Like so many other social problems, the AIDS epidemic is most destructive to those members of society, who are most vulnerable because it is a pattern of poverty and social neglect.
AIDS is the No. 1 cause of death for Black women ages 25 to 44, beating out heart disease, cancer and homicide. When AIDS emerged 25 years ago, it was branded a gay white man’s disease.

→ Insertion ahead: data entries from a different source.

theorem basePeriodic_only {R : List RegSet} {s₀ : State} (s : State) (h₀ : OnlyRegs R s₀ s)
    (hR : [reg CTL_INT, reg NST_OSC_INT] ⊆ R) : OnlyRegs R s₀ (basePeriodic s) := by
  unfold basePeriodic
  with_reducible repeat' first
    | assumption
    | apply OnlyRegs.ite
    | apply baselineSave_only
    | apply setNest_only

theorem brLoad_only {R : List RegSet} {s₀ : State} (k : Nat) (s : State) (h₀ : OnlyRegs R s₀ s)
    (hR : [reg NST_BR_ENDS, reg NST_BR_IDX, reg NST_BR_STAT] ⊆ R) : OnlyRegs R s₀ (brLoad k s) := by
  unfold brLoad
  repeat' first
    | with_reducible assumption
    | exact covReg (hR (by decide))
    | with_reducible apply wr_only

theorem busLoad_only {R : List RegSet} {s₀ : State} (k : Nat) (s : State) (h₀ : OnlyRegs R s₀ s)
    (hR : [reg NST_BUS_IDX, reg NST_BUS_STAT] ⊆ R) : OnlyRegs R s₀ (busLoad k s) := by
  unfold busLoad
  repeat' first
    | with_reducible assumption
    | exact covReg (hR (by decide))
    | with_reducible apply wr_only

theorem execBaselineSave_only {R : List RegSet} {s₀ : State} (s : State) (h₀ : OnlyRegs R s₀ s)
    (hR : [reg CTL_INT, reg NST_OSC_INT] ⊆ R) : AnswersOnly R s₀ (execBaselineSave s) := by
  unfold execBaselineSave
  with_reducible repeat' first
    | assumption
    | apply AnswersOnly.inFull
    | apply AnswersOnly.powered
    | apply AnswersOnly.next
    | apply AnswersOnly.done
    | apply inFull_only
    | apply basePeriodic_only

theorem saveNow_only {R : List RegSet} {s₀ : State} (s : State) (h₀ : OnlyRegs R s₀ s) :
    OnlyRegs R s₀ (saveNow s) := h₀.pass (saveNow_within (L := [.nest]) s (Within.refl s) (List.Subset.refl _)) (by decide)

theorem execBrLoad_only {R : List RegSet} {s₀ : State} (who : Req) (k : BitVec 15) (s : State) (h₀ : OnlyRegs R s₀ s)
    (hR : [reg NST_BR_ENDS, reg NST_BR_IDX, reg NST_BR_STAT] ⊆ R) : AnswersOnly R s₀ (execBrLoad who k s) := by
  unfold execBrLoad
  with_reducible repeat' first
    | exact OnlyRegs.refl _
    | assumption
    | exact List.Subset.trans (by decide) hR
    | (intro _; try dsimp only)
    | apply AnswersOnly.inFull
    | apply AnswersOnly.powered
    | apply AnswersOnly.next
    | apply AnswersOnly.done
    | apply brLoad_only
    | apply serve_only

theorem execBusLoad_only {R : List RegSet} {s₀ : State} (who : Req) (k : BitVec 14) (s : State) (h₀ : OnlyRegs R s₀ s)
    (hR : [reg NST_BUS_IDX, reg NST_BUS_STAT] ⊆ R) : AnswersOnly R s₀ (execBusLoad who k s) := by
  unfold execBusLoad
  with_reducible repeat' first
    | exact OnlyRegs.refl _
    | assumption
    | exact List.Subset.trans (by decide) hR
    | (intro _; try dsimp only)
    | apply AnswersOnly.inFull
    | apply AnswersOnly.powered
    | apply AnswersOnly.next
    | apply AnswersOnly.done
    | apply busLoad_only
    | apply serve_only

theorem islStat_only {R : List RegSet} {s₀ : State} (s : State) (k : Nat) (h₀ : OnlyRegs R s₀ s)
    (hR : [reg NST_ISL_STAT] ⊆ R) : OnlyRegs R s₀ (islStat s k) := by
  unfold islStat
  repeat' first
    | with_reducible assumption
    | exact covReg (hR (by decide))
    | with_reducible apply wr_only

theorem islLoad_only {R : List RegSet} {s₀ : State} (s : State) (h₀ : OnlyRegs R s₀ s) (hR : [reg NST_ISL_STAT, regRun (NST_ISL_W
    0) 8] ⊆ R) : OnlyRegs R s₀ (islLoad s) := by
  unfold islLoad
  exact wrWords_only _ _ _ 8 (islStat_only _ _ h₀ (List.Subset.trans (by decide) hR)) (by simp [islWords]) (hR (by decide))

theorem execIslLoad_only {R : List RegSet} {s₀ : State} (who : Req) (s : State) (h₀ : OnlyRegs R s₀ s)
    (hR : [reg NST_ISL_STAT, regRun (NST_ISL_W 0) 8] ⊆ R) : AnswersOnly R s₀ (execIslLoad who s) := by
  unfold execIslLoad
  with_reducible repeat' first
    | exact OnlyRegs.refl _
    | assumption
    | exact List.Subset.trans (by decide) hR
    | (intro _; try dsimp only)
    | apply AnswersOnly.inFull
    | apply AnswersOnly.powered
    | apply AnswersOnly.next
    | apply AnswersOnly.done
    | apply islLoad_only
    | apply serve_only

theorem islMembers_only {R : List RegSet} {s₀ : State} (s : State) (h₀ : OnlyRegs R s₀ s)
    (hR : [reg NST_ISL_STAT] ⊆ R) : OnlyRegs R s₀ (islMembers s) := by
  unfold islMembers
  with_reducible repeat' first
    | assumption
    | apply OnlyRegs.ite
    | apply openWindow_only
    | apply openEmpty_only
    | apply islStat_only

theorem execIslMembers_only {R : List RegSet} {s₀ : State} (who : Req) (s : State) (h₀ : OnlyRegs R s₀ s)
    (hR : [reg NST_ISL_STAT] ⊆ R) : AnswersOnly R s₀ (execIslMembers who s) := by
  unfold execIslMembers
  with_reducible repeat' first
    | exact OnlyRegs.refl _
    | assumption
    | exact List.Subset.trans (by decide) hR
    | (intro _; try dsimp only)
    | apply AnswersOnly.inFull
    | apply AnswersOnly.powered
    | apply AnswersOnly.next
    | apply AnswersOnly.done
    | apply islMembers_only
    | apply serve_only

theorem modeLoad_only {R : List RegSet} {s₀ : State} (s : State) (h₀ : OnlyRegs R s₀ s) (hR : [reg NST_MODE_STAT, regRun
    (NST_MODE_W 0) 8] ⊆ R) :
    OnlyRegs R s₀ (modeLoad s) := by
  unfold modeLoad
  exact wr_only _ _ _ (wrWords_only _ _ _ 8 h₀ (by simp [modeWords]) (hR (by decide))) (covReg (hR (by decide)))

theorem execModeLoad_only {R : List RegSet} {s₀ : State} (who : Req) (s : State) (h₀ : OnlyRegs R s₀ s)
    (hR : [reg NST_MODE_STAT, regRun (NST_MODE_W 0) 8] ⊆ R) : AnswersOnly R s₀ (execModeLoad who s) := by
  unfold execModeLoad
  with_reducible repeat' first
    | exact OnlyRegs.refl _
    | assumption
    | exact List.Subset.trans (by decide) hR
    | (intro _; try dsimp only)
    | apply AnswersOnly.inFull
    | apply AnswersOnly.powered
    | apply AnswersOnly.next
    | apply AnswersOnly.done
    | apply modeLoad_only
    | apply serve_only

theorem modeShape_only {R : List RegSet} {s₀ : State} (s : State) (h₀ : OnlyRegs R s₀ s)
    (hR : [reg NST_MODE_STAT] ⊆ R) : OnlyRegs R s₀ (modeShape s) := by
  unfold modeShape
  repeat' first
    | with_reducible assumption
    | with_reducible apply OnlyRegs.ite
    | exact covReg (hR (by decide))
    | with_reducible apply openWindow_only
    | with_reducible apply wr_only
    | with_reducible apply openEmpty_only

theorem execModeShape_only {R : List RegSet} {s₀ : State} (who : Req) (s : State) (h₀ : OnlyRegs R s₀ s)
    (hR : [reg NST_MODE_STAT] ⊆ R) : AnswersOnly R s₀ (execModeShape who s) := by
  unfold execModeShape
  with_reducible repeat' first
    | exact OnlyRegs.refl _
    | assumption
    | exact List.Subset.trans (by decide) hR
    | (intro _; try dsimp only)
    | apply AnswersOnly.inFull
    | apply AnswersOnly.powered
    | apply AnswersOnly.next
    | apply AnswersOnly.done
    | apply serve_only
    | apply modeShape_only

Even though it was a leading cause of African American deaths from 1990 through 2000, it wasn’t until 1999 that first National Conference on AIDS explored AIDS as a Black issue, A U.S. study in 2006 showed that Black women are 23 times more likely to be diagnosed with HIV than white women.
From the epidemic’s start, Black people have been disproportionately likely to test positive for HIV, the virus that causes AIDS. African American men, women, and children now account for 51 percent of new HIV diagnosis, although we make up 13 percent of the U.S. population.
As the years have continued, this disease has hit the Black community hard and has rapidly become a Black disease.
Often buried within the statistics of the general AIDS population, or lumped together with Black men, the statistics on how this disease affects Black women are startling.
There are several factors associated with the vulnerability of women. Biologically women are more likely to contract HIV through sex. Studies show that the virus passes from men to a woman much more easily than from women to men, followed by injection drug use.
Some women may be unaware of their male partner’s risks factors for HIV infection, such as unprotected sex with multiple partners, sex with men, or injection drug use. Male dominance, reinforced by societal norms, reduces women’s ability to protect themselves from infection.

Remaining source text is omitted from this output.